CIIIC Start 1 Active

Van ethische dilemma’s naar toekomstdenken: immersieve technologie als katalysator voor inclusieve besluitvorming

Technological innovations bring urgent ethical questions with them. These questions call not only for an assessment of what is desirable, but also for anticipating possible futures and the values that are central to them. A major barrier to inclusive decision-making is a lack of futures awareness and ethical capacity. Many people find it hard to imagine the implications of technology. Non-users in particular experience a knowledge gap and feel they cannot join the conversation, even though they do undergo technology's impact. This problem is reinforced because the future of a technology is often imagined by a handful of companies whose business models encourage polarisation and digital dependency, while environmental impact and social costs are externalised. This increases the likelihood of one-sided decision-making. The project applies ethics-by-design by involving a city's residents inclusively and actively in exploring ethical dilemmas around emerging technology. We use social friction as a source of innovation and connect technology development to values such as safety, power and inclusion. The research focuses on strengthening the imagination through two 'Moral Labs': 1 - a traditional presentation (image and text), followed by a conversation; 2 - an immersive presentation in Virtual Reality (VR), followed by a conversation. In both scenarios, several participants discuss the positions taken and the moral dilemmas together.
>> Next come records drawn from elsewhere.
-- ==== Sys2Proof/Laws/State.lean ====
section
/-!
SUPPORT. One lemma per field per update of the state, so that no proof unfolds a record update.
-/

namespace Sys2Proof.Machine

variable (s : State)

/-! ### emit -/

@[simp] theorem emit_params (e : Event) : (s.emit e).params = s.params := rfl
@[simp] theorem emit_input (e : Event) : (s.emit e).input = s.input := rfl
@[simp] theorem emit_trace (e : Event) : (s.emit e).trace = s.trace ++ [e] := rfl
@[simp] theorem emit_draws (e : Event) : (s.emit e).draws = s.draws := rfl
@[simp] theorem emit_time (e : Event) : (s.emit e).time = s.time := rfl
@[simp] theorem emit_tickCount (e : Event) : (s.emit e).tickCount = s.tickCount := rfl
@[simp] theorem emit_seconds (e : Event) : (s.emit e).seconds = s.seconds := rfl
@[simp] theorem emit_clockValid (e : Event) : (s.emit e).clockValid = s.clockValid := rfl
@[simp] theorem emit_alarmTime (e : Event) : (s.emit e).alarmTime = s.alarmTime := rfl
@[simp] theorem emit_alarmEn (e : Event) : (s.emit e).alarmEn = s.alarmEn := rfl
@[simp] theorem emit_ringing (e : Event) : (s.emit e).ringing = s.ringing := rfl
@[simp] theorem emit_buf (e : Event) : (s.emit e).buf = s.buf := rfl
@[simp] theorem emit_activeDigit (e : Event) : (s.emit e).activeDigit = s.activeDigit := rfl
@[simp] theorem emit_flashFrom (e : Event) : (s.emit e).flashFrom = s.flashFrom := rfl
@[simp] theorem emit_flashTo (e : Event) : (s.emit e).flashTo = s.flashTo := rfl
@[simp] theorem emit_flashFactor (e : Event) : (s.emit e).flashFactor = s.flashFactor := rfl
@[simp] theorem emit_flashCount (e : Event) : (s.emit e).flashCount = s.flashCount := rfl
@[simp] theorem emit_keyPrev (e : Event) : (s.emit e).keyPrev = s.keyPrev := rfl
@[simp] theorem emit_mode (e : Event) : (s.emit e).mode = s.mode := rfl
@[simp] theorem emit_edit (e : Event) : (s.emit e).edit = s.edit := rfl
@[simp] theorem emit_idleCount (e : Event) : (s.emit e).idleCount = s.idleCount := rfl
@[simp] theorem emit_halted (e : Event) : (s.emit e).halted = s.halted := rfl

/-! ### respond -/

@[simp] theorem respond_params (st : Status) (d : BitVec 16) : (s.respond st d).params = s.params := rfl
@[simp] theorem respond_input (st : Status) (d : BitVec 16) : (s.respond st d).input = s.input := rfl
@[simp] theorem respond_trace (st : Status) (d : BitVec 16) : (s.respond st d).trace = s.trace ++ [.response st d] := rfl
@[simp] theorem respond_draws (st : Status) (d : BitVec 16) : (s.respond st d).draws = s.draws := rfl
@[simp] theorem respond_time (st : Status) (d : BitVec 16) : (s.respond st d).time = s.time := rfl
@[simp] theorem respond_tickCount (st : Status) (d : BitVec 16) : (s.respond st d).tickCount = s.tickCount := rfl
@[simp] theorem respond_seconds (st : Status) (d : BitVec 16) : (s.respond st d).seconds = s.seconds := rfl
@[simp] theorem respond_clockValid (st : Status) (d : BitVec 16) : (s.respond st d).clockValid = s.clockValid := rfl
@[simp] theorem respond_alarmTime (st : Status) (d : BitVec 16) : (s.respond st d).alarmTime = s.alarmTime := rfl
@[simp] theorem respond_alarmEn (st : Status) (d : BitVec 16) : (s.respond st d).alarmEn = s.alarmEn := rfl
@[simp] theorem respond_ringing (st : Status) (d : BitVec 16) : (s.respond st d).ringing = s.ringing := rfl
@[simp] theorem respond_buf (st : Status) (d : BitVec 16) : (s.respond st d).buf = s.buf := rfl
@[simp] theorem respond_activeDigit (st : Status) (d : BitVec 16) : (s.respond st d).activeDigit = s.activeDigit := rfl
@[simp] theorem respond_flashFrom (st : Status) (d : BitVec 16) : (s.respond st d).flashFrom = s.flashFrom := rfl
@[simp] theorem respond_flashTo (st : Status) (d : BitVec 16) : (s.respond st d).flashTo = s.flashTo := rfl
@[simp] theorem respond_flashFactor (st : Status) (d : BitVec 16) : (s.respond st d).flashFactor = s.flashFactor := rfl
@[simp] theorem respond_flashCount (st : Status) (d : BitVec 16) : (s.respond st d).flashCount = s.flashCount := rfl
@[simp] theorem respond_keyPrev (st : Status) (d : BitVec 16) : (s.respond st d).keyPrev = s.keyPrev := rfl
@[simp] theorem respond_mode (st : Status) (d : BitVec 16) : (s.respond st d).mode = s.mode := rfl
@[simp] theorem respond_edit (st : Status) (d : BitVec 16) : (s.respond st d).edit = s.edit := rfl
@[simp] theorem respond_idleCount (st : Status) (d : BitVec 16) : (s.respond st d).idleCount = s.idleCount := rfl
@[simp] theorem respond_halted (st : Status) (d : BitVec 16) : (s.respond st d).halted = s.halted := rfl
The VR intervention uses multiplayer functionality to create social presence. By running a moderated split test on the two scenarios above, this research weighs the effectiveness of an immersive experience against the traditional presentation. The richness of both conversations is analysed using Ahvenharju's (2018) five dimensions of futures consciousness and the LIWC tool (Boyd, 2022). The results offer insight into how immersive technology can contribute to inclusive ethical dialogue and democratic decision-making.